The provincial government has a history of neglecting commitments to Mississauga and the Region of Peel—which remains underfunded to the tune of nearly $1 billion annually for vital social services. 

Mayor Parrish has been heavily critical of the lack of funding. 

Last summer, following a meeting at Ford’s home, Parrish said she was optimistic the Premier was committed to addressing the lack of fair share funding for Mississauga. But when she met with his ministers at the Association of Municipalities of Ontario (AMO) conference later that summer, Parrish said her concerns “landed with a thud”, suggesting previous commitments to consider Mississauga’s funding inequity were eventually ignored. 

According to her motion being presented Wednesday, the municipal contribution “not to exceed” $390 million, is to be paid by January 1, 2033. To assist in covering the cost, council will implement an annual 1 percent hospital levy and issue debt to cover the remaining amount. 

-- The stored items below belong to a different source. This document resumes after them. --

-- ==== Sys2Proof/Proofs/FkWords.lean ====
section
/-! PROOF. The words of FK-32 (R64 to R66): each row is what its word spells, and the word gives the row back. -/
namespace Sys2Proof.Machine

/-- A 16-bit immediate, as the word laws want its bound. -/
theorem imm_lt (i : BitVec 16) : i.toNat < 65536 := i.isLt

/-- A bit address, as the word laws want its bound. -/
theorem addr_lt (x : BitVec 22) : x.toNat < 4194304 := x.isLt

/-! The row that a word spells: what `fkEncode` is undone by. -/

/-- The rows of R70 by their fn. -/
def intRow (c : CoreId) (d a b : Fin 32) (fn : Nat) : Option Instr :=
  [.add c d a b, .adc c d a b, .sub c d a b, .sbc c d a b, .and c d a b, .or c d a b, .xor c d a b, .andn c d a b, .shl c d a b,
    .shr c d a b, .sar c d a b, .ror c d a b, .shli c d a b, .shri c d a b, .sari c d a b, .cmp c a b, .mul c d a b, .mulhu c d a b,
    .mulhs c d a b, .divu c d a b, .divs c d a b, .remu c d a b, .rems c d a b, .min c d a b, .max c d a b, .clz c d a][fn]?

/-- The rows of R78 by their fn. -/
def decRow (c : CoreId) (d a b : Fin 32) (fn : Nat) : Option Instr :=
  [.dadd c d a b, .daddc c d a b, .dsub c d a b, .dsubc c d a b, .dadj c d a, .dcmp c a b, .dshl c d a b, .dshr c d a b, .d2b c d a,
    .b2d c d a][fn]?

/-- The rows of R74 in major 2 by their fn. -/
def sysRow (c : CoreId) (d a : Fin 32) (fn : Nat) : Option Instr :=
  [.jr c a, .jalr c d a, .mfs c d a, .mts c d a, .eret c, .fence c, .wfe c, .brk c, .btw c d, .wtb c a][fn]?

/-- The rows with an immediate, from major 3 on. -/
def immRow (c : CoreId) (d a : Fin 32) (i : BitVec 16) (m : Nat) : Option Instr :=
  [.ab c i, .addi c d a i, .andi c d a i, .ori c d a i, .xori c d a i, .movh c d i, .cmpi c a i, .svc c i, .ldw c d a i, .ldh c d a i,
    .ldhs c d a i, .ldb c d a i, .ldbs c d a i, .stw c d a i, .sth c d a i, .stb c d a i, .ton c d a i, .tof c d a i, .tp c d a i,
    .ctu c d a i, .ctd c d a i][m - 3]?

/-- The rows of R82 in major 0x30 by their sub-operation. -/
def imgRow (c : CoreId) (x : BitVec 22) (sub : Nat) : Option Instr :=
  [.ld c x, .ldn c x, .imgAnd c x, .imgAndn c x, .imgOr c x, .orn c x, .imgXor c x, .st c x, .set c x, .clr c x, .re c x, .fe c x][sub]?

/-- The rows of R82 in major 0x31 by their sub-operation. -/
def stkRow (c : CoreId) (x : BitVec 22) (sub : Nat) : Option Instr :=
  [.rem c x, .fem c x, .push c, .popa c, .popo c, .popx c, .not c][sub]?

/-- The row that a word of core `c` spells, by its major (R66). -/
def fkRow (c : CoreId) (w : Nat) : Option Instr :=
  let m := bits w 31 26
  let d := wFld w 21
  let a := wFld w 16
  let off := BitVec.ofNat 26 w
  let x := BitVec.ofNat 22 w
  if m = 0 then intRow c d a (wFld w 11) (bits w 10 0)
  else if m = 1 then decRow c d a (wFld w 11) (bits w 10 0)
  else if m = 2 then sysRow c d a (bits w 10 0)
  else if m < 0x18 then immRow c d a (BitVec.ofNat 16 w) m
  else if m = 0x18 then some (.b c off)
  else if m = 0x19 then some (.bl c off)
  else if m < 0x2A then some (.bcc c (Fin.ofNat 16 (m - 0x1A)) off)
  else if m = 0x30 then imgRow c x (bits w 25 22)
  else stkRow c x (bits w 25 22)

section
variable {s : State} {c : CoreId} {w : Nat} {f : State → FkRes}

/-- A word that has an effect on the core is run by it. -/
theorem fkDecoded_of_some (h : fkWord c w = some f) : fkDecoded c w = f := by
  funext t
  rw [fkDecoded, h]

/-- A word without an effect on the core is undefined (R65). -/
theorem fkDecoded_of_none (h : fkWord c w = none) : fkDecoded c w = fun t => .exc t excUndef := by
  funext t
  rw [fkDecoded, h]

theorem next_of_word (h : fkWord c w = some f) :
    (Host.Outcome.next (s.fkRun c f) : Host.Outcome State Fault Refusal) = .next (s.fkRun c (fkDecoded c w)) := by
  rw [fkDecoded_of_some h]

/-- A row of a Pan alone is undefined on the Steward, and so is its word (R60, R61). -/
theorem next_of_panWord {g : PanId → State → FkRes} (hf : f = fkPan c g) (hm : wPanOnly (bits w 31 26) = true)
    (hw : c ≠ .steward → fkWord c w = some f) :
    (Host.Outcome.next (s.fkRun c f) : Host.Outcome State Fault Refusal) = .next (s.fkRun c (fkDecoded c w)) := by
  by_cases hc : c = .steward
  · cases hc
    rw [hf, fkDecoded_of_none (by simp [fkWord, hm])]
    rfl
  · exact next_of_word (hw hc)

end

/-- The row that a word spells is the one that it encodes. -/
theorem fkRow_of_fkEncode {i : Instr} {c : CoreId} {w : Nat} (h : fkEncode i = some (c, w)) : fkRow c w = some i := by
  cases i
  case add | adc | sub | sbc | and | or | xor | andn | shl | shr | sar | ror | shli | shri | sari | cmp | mul | mulhu | mulhs | divu | divs
      | remu | rems | min | max | clz =>
    cases h
    simp [fkRow, intRow, major_fkF0, rd_fkF0, ra_fkF0, rb_fkF0, fn_fkF0]
  case dadd | daddc | dsub | dsubc | dadj | dcmp | dshl | dshr | d2b | b2d =>
    cases h
    simp [fkRow, decRow, major_fkF0, rd_fkF0, ra_fkF0, rb_fkF0, fn_fkF0]
  case jr | jalr | mfs | mts | eret | fence | wfe | brk | btw | wtb =>
    cases h
    simp [fkRow, sysRow, major_fkF0, rd_fkF0, ra_fkF0, fn_fkF0]
  case ab | addi | andi | ori | xori | movh | cmpi | svc | ldw | ldh | ldhs | ldb | ldbs | stw | sth | stb | ton | tof | tp | ctu | ctd =>
    cases h
    simp [fkRow, immRow, major_fkF1, rd_fkF1, ra_fkF1, imm_fkF1, imm_lt]
  case b | bl =>
    cases h
    simp [fkRow, major_fkF2, off_fkF2]
  case bcc c cond off =>
    cases h
    fin_cases cond
    all_goals simp [fkRow, major_fkF2, off_fkF2, -Fin.ofNat_eq_cast]
  case ld | ldn | imgAnd | imgAndn | imgOr | orn | imgXor | st | set | clr | re | fe =>
    cases h
    simp [fkRow, imgRow, major_fkF3, addr_lt, sub_fkF3, addr_fkF3]
  case rem | fem | push | popa | popo | popx | not =>
    cases h
    simp [fkRow, stkRow, major_fkF3, addr_lt, sub_fkF3, addr_fkF3]
  all_goals cases h

/-- A row has the effect that its word has when it is decoded (R64 to R66). -/
theorem exec_fkEncode {i : Instr} {c : CoreId} {w : Nat} (h : fkEncode i = some (c, w)) (s : State) :
    exec i s = .next (s.fkRun c (fkDecoded c w)) := by
  cases i
  case add | adc | sub | sbc | and | or | xor | andn | shl | shr | sar | ror | shli | shri | sari | cmp | mul | mulhu | mulhs | divu | divs
      | remu | rems | min | max | clz =>
    cases h
    exact next_of_word (by simp [fkWord, wPanOnly, wInt, wIf, major_fkF0, rd_fkF0, ra_fkF0, rb_fkF0, fn_fkF0])
  case dadd | daddc | dsub | dsubc | dadj | dcmp | dshl | dshr | d2b | b2d =>
    cases h
    exact next_of_word (by simp [fkWord, wPanOnly, wDec, wIf, major_fkF0, rd_fkF0, ra_fkF0, rb_fkF0, fn_fkF0])
  case jr | jalr | mfs | mts | eret | fence | wfe | brk | btw | wtb =>
    cases h
    exact next_of_word (by simp [fkWord, wPanOnly, wSys, wIf, major_fkF0, rd_fkF0, ra_fkF0, rb_fkF0, fn_fkF0])
  case ab c i =>
    cases h
    by_cases hi : 0 < i.toNat ∧ i.toNat < 16
    · exact next_of_word (by simp [fkWord, wPanOnly, wImm, wIf, major_fkF1, rd_fkF1, ra_fkF1, imm_fkF1, imm_lt, hi])
    · rw [fkDecoded_of_none (by simp [fkWord, wPanOnly, wImm, wIf, major_fkF1, rd_fkF1, ra_fkF1, imm_fkF1, imm_lt]; omega),
        ← show fkAb c i = fun t => .exc t excUndef from funext fun t => if_pos (by omega)]
      rfl
  case addi | andi | ori | xori | movh | cmpi | svc | ldw | ldh | ldhs | ldb | ldbs | stw | sth | stb =>
    cases h
    exact next_of_word (by simp [fkWord, wPanOnly, wImm, wIf, major_fkF1, rd_fkF1, ra_fkF1, imm_fkF1, imm_lt])
  case ton | tof | tp | ctu | ctd =>
    cases h
    refine next_of_panWord rfl (by simp [major_fkF1, imm_lt, wPanOnly]) fun hc => ?_
    simp [fkWord, wPanOnly, wImm, major_fkF1, rd_fkF1, ra_fkF1, imm_fkF1, imm_lt, hc]
  case b | bl =>
    cases h
    exact next_of_word (by simp [fkWord, wPanOnly, wImm, major_fkF2, off_fkF2])
  case bcc c cond off =>
    cases h
    fin_cases cond
    all_goals exact next_of_word (by simp [fkWord, wPanOnly, wImm, major_fkF2, off_fkF2, -Fin.ofNat_eq_cast])
  case ld | ldn | imgAnd | imgAndn | imgOr | orn | imgXor | st | set | clr | re | fe =>
    cases h
    refine next_of_panWord rfl (by simp [major_fkF3, addr_lt, wPanOnly]) fun hc => ?_
    simp [fkWord, wPanOnly, wImg, major_fkF3, addr_lt, sub_fkF3, addr_fkF3, hc]
  case rem | fem | push | popa | popo | popx | not =>
    cases h
    refine next_of_panWord rfl (by simp [major_fkF3, addr_lt, wPanOnly]) fun hc => ?_
    simp [fkWord, wPanOnly, wStk, wIf, major_fkF3, addr_lt, sub_fkF3, addr_fkF3, noAddr_fkF3, hc]
  all_goals cases h

/-- A word has 32 bits (R64). -/
theorem fkEncode_lt {i : Instr} {c : CoreId} {w : Nat} (h : fkEncode i = some (c, w)) : w < 2 ^ 32 := by
  cases i <;> cases h
  all_goals
    simp only [fkF0, fkF1, fkF2, fkF3]
    omega

/-- Settles O7: a word is decoded to the effect of its row, and gives the row back. -/
theorem everyFkInstructionIsWhatItsWordSpells : Obligations.EveryFkInstructionIsWhatItsWordSpells := by
  unfold Obligations.EveryFkInstructionIsWhatItsWordSpells
  refine ⟨fun i c w h => ⟨fkEncode_lt h, exec_fkEncode h⟩, fun i j c w hi hj => ?_⟩
  have hrow := (fkRow_of_fkEncode hi).symm.trans (fkRow_of_fkEncode hj)
  exact Option.some.inj hrow

end Sys2Proof.Machine
end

Under Parrish’s proposed motion, property tax payers could begin to pay for a portion of the $390 million through a levy as early as 2028.  

Parrish made it clear last year that in a high-inflation economy, and with other significant financial pressures at the municipal level, primarily an additional $200 million annually for policing approved by Peel regional council over two years, it was not the time to add hundreds of millions more for the new hospital. She had suggested negotiating for a lower amount, and now $60 million has been taken off the requested City Hall contribution, while taxpayers will not have to immediately start paying for the massive new hospital. 

The City’s provisional financial contribution, if approved by council on Wednesday, comes as the Mississauga Hospital redevelopment effort is facing many questions about its overall budget. 

A report by Ontario’s Auditor General revealed the estimated costs for the redevelopment are more than $4 billion higher than the approved budget. If cost savings are not found, the audit warned the hospital’s ability to offer the full range of services could be in jeopardy.

The total project cost has not been finalized, but the rebuild and maintenance through the period of the contract is now projected to cost more than $16 billion, exceeding the current Treasury Board-approved budget by more than $4 billion according to the latest estimates in October. 

Among several findings, the AG reported EllisDon, the construction company behind the expansion, has been reluctant to provide details about what is driving the alarming cost overruns, which have exceeded the Provincial treasury board’s approved budget threshold for the project by more than $2 billion (40 percent) for design and construction costs alone.

This is all before construction of the massive 22-storey hospital with more than 950 beds has even started.